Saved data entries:
■ ■ ■ ■ ■

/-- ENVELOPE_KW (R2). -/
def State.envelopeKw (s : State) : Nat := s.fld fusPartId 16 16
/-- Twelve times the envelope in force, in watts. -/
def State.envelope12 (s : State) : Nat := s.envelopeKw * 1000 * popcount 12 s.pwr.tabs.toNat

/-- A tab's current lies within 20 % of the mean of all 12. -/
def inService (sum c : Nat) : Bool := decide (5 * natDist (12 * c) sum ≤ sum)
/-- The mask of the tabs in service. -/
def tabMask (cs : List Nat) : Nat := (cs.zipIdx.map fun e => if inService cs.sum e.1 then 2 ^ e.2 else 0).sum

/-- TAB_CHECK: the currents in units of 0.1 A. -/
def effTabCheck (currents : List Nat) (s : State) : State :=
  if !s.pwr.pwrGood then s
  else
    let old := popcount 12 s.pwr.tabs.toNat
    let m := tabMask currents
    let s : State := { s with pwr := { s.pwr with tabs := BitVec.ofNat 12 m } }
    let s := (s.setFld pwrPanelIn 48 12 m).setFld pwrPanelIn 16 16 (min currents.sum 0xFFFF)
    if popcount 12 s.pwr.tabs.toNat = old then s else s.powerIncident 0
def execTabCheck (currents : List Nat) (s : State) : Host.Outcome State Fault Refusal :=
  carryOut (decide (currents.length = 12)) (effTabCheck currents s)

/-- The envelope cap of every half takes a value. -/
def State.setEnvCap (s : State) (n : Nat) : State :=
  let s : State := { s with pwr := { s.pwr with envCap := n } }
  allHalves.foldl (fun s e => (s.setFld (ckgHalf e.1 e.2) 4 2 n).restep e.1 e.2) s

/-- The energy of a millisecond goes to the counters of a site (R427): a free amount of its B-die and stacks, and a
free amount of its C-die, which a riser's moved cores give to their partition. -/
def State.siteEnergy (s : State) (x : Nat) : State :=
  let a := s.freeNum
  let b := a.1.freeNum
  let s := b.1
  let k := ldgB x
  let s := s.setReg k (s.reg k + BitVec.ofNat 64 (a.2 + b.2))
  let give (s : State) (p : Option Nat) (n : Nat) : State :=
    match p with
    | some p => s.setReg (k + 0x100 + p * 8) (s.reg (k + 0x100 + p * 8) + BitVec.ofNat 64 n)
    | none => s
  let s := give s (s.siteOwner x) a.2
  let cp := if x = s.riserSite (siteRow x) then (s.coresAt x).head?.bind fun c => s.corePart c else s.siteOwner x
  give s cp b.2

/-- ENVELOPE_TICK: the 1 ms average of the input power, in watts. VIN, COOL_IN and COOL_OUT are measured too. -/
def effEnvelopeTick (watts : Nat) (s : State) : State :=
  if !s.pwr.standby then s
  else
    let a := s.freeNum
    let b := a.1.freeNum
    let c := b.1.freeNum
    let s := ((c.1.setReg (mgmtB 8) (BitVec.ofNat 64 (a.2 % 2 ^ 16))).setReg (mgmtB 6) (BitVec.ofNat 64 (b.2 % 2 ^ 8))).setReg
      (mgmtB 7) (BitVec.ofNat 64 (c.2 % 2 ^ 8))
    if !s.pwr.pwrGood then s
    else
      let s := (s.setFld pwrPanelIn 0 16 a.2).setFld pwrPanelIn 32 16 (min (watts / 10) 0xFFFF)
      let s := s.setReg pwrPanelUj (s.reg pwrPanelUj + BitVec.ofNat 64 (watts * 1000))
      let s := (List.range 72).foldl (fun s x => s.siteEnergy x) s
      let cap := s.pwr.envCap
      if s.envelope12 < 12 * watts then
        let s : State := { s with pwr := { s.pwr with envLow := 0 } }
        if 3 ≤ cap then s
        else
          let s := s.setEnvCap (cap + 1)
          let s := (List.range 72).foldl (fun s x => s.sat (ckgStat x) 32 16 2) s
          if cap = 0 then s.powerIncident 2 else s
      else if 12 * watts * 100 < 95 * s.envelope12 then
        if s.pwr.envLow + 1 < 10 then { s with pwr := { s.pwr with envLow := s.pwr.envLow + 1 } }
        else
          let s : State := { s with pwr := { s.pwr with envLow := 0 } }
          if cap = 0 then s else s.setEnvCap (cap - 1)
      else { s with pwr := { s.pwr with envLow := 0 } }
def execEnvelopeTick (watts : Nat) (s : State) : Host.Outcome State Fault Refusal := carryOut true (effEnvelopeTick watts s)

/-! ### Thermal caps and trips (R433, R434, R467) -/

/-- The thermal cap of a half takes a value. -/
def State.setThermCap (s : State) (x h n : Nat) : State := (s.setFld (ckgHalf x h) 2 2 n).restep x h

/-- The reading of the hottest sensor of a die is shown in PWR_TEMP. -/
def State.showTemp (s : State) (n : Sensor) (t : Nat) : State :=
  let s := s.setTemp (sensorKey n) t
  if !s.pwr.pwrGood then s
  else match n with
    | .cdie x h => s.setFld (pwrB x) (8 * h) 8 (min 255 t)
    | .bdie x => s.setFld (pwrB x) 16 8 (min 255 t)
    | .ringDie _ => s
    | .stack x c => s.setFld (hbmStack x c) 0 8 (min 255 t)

■ ■ ■ ■ ■

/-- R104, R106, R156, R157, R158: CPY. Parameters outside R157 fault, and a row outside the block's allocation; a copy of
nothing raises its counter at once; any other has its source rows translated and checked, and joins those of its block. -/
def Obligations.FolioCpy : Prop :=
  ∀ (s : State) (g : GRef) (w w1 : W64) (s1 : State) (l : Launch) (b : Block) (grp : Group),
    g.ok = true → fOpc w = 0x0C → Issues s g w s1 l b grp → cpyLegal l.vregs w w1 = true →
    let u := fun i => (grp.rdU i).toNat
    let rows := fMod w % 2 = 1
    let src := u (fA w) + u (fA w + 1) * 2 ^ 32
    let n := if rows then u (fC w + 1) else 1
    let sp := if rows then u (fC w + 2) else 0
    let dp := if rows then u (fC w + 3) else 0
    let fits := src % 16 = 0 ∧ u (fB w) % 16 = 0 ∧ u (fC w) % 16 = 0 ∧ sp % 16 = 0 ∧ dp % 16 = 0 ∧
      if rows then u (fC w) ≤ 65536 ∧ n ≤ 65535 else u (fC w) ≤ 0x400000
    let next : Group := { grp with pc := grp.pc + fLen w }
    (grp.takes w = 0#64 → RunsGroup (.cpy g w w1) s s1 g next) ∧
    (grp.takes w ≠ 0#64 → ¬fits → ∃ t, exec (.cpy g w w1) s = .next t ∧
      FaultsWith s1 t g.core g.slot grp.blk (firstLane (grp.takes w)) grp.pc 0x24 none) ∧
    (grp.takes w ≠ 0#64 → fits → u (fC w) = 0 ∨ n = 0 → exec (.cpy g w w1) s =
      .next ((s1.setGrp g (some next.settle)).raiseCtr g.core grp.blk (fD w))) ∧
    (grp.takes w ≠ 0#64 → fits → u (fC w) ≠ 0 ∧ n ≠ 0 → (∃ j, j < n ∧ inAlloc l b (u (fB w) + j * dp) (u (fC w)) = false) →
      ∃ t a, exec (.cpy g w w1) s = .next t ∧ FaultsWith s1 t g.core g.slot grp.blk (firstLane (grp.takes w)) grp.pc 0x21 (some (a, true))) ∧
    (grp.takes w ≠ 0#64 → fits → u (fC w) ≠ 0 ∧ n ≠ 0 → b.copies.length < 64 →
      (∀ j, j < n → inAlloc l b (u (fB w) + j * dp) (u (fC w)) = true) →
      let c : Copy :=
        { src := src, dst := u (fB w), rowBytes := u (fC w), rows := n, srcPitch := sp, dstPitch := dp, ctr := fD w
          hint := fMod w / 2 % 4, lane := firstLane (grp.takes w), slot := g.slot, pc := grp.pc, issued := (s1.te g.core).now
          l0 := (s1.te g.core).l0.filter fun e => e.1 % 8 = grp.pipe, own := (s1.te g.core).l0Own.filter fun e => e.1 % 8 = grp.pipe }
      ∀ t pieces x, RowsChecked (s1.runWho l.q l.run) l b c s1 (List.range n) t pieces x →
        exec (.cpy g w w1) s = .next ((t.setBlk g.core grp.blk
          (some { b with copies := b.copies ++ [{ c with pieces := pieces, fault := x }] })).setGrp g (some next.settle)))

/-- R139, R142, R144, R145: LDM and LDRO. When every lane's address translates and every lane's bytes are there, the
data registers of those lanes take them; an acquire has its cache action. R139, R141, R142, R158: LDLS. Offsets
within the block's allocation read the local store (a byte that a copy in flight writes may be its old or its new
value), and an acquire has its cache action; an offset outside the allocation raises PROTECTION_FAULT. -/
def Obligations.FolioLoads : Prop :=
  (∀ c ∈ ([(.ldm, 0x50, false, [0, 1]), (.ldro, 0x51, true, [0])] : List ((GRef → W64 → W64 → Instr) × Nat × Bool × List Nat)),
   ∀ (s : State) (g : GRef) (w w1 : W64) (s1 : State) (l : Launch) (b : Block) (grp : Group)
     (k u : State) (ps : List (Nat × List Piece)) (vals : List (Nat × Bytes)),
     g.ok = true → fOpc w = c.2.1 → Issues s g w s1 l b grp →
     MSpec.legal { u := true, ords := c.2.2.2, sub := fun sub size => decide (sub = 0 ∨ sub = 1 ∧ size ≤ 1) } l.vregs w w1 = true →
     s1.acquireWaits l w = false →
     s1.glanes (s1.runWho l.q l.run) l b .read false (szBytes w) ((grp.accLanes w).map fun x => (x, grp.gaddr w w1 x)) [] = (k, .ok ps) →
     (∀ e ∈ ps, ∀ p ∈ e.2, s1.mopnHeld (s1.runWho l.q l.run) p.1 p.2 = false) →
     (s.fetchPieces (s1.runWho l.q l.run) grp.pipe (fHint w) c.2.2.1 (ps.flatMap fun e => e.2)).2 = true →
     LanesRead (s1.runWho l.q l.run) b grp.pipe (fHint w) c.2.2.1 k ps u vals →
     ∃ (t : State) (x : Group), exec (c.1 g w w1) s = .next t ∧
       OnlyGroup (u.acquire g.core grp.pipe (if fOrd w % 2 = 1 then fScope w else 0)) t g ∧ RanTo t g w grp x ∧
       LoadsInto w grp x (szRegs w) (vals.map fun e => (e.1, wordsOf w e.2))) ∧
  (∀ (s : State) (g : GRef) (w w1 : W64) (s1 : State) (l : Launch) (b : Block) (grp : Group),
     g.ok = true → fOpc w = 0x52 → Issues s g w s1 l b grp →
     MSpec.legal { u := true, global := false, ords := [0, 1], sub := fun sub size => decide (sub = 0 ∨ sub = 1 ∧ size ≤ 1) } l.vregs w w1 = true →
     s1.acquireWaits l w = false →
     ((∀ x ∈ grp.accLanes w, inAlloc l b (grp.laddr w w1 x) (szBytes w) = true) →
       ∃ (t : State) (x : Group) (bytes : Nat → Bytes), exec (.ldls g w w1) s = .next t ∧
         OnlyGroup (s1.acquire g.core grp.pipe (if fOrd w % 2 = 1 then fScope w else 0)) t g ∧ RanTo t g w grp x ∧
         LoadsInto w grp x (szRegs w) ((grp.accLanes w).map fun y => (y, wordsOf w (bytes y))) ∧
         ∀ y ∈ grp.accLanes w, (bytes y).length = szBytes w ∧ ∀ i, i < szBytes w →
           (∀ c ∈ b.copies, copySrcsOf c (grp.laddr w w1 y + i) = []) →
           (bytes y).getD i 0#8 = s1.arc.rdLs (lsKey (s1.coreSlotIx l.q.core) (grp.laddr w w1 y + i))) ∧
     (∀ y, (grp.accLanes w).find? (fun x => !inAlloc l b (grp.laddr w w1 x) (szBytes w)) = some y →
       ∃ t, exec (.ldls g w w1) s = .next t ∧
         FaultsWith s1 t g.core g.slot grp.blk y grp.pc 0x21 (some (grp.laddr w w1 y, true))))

■ ■ ■ ■ ■

• **Task item**
Whenever the string "Host" shows up in a line of the entries, copy that line.

• **Task solution**
def execTabCheck (currents : List Nat) (s : State) : Host.Outcome State Fault Refusal :=
def execEnvelopeTick (watts : Nat) (s : State) : Host.Outcome State Fault Refusal := carryOut true (effEnvelopeTick watts s)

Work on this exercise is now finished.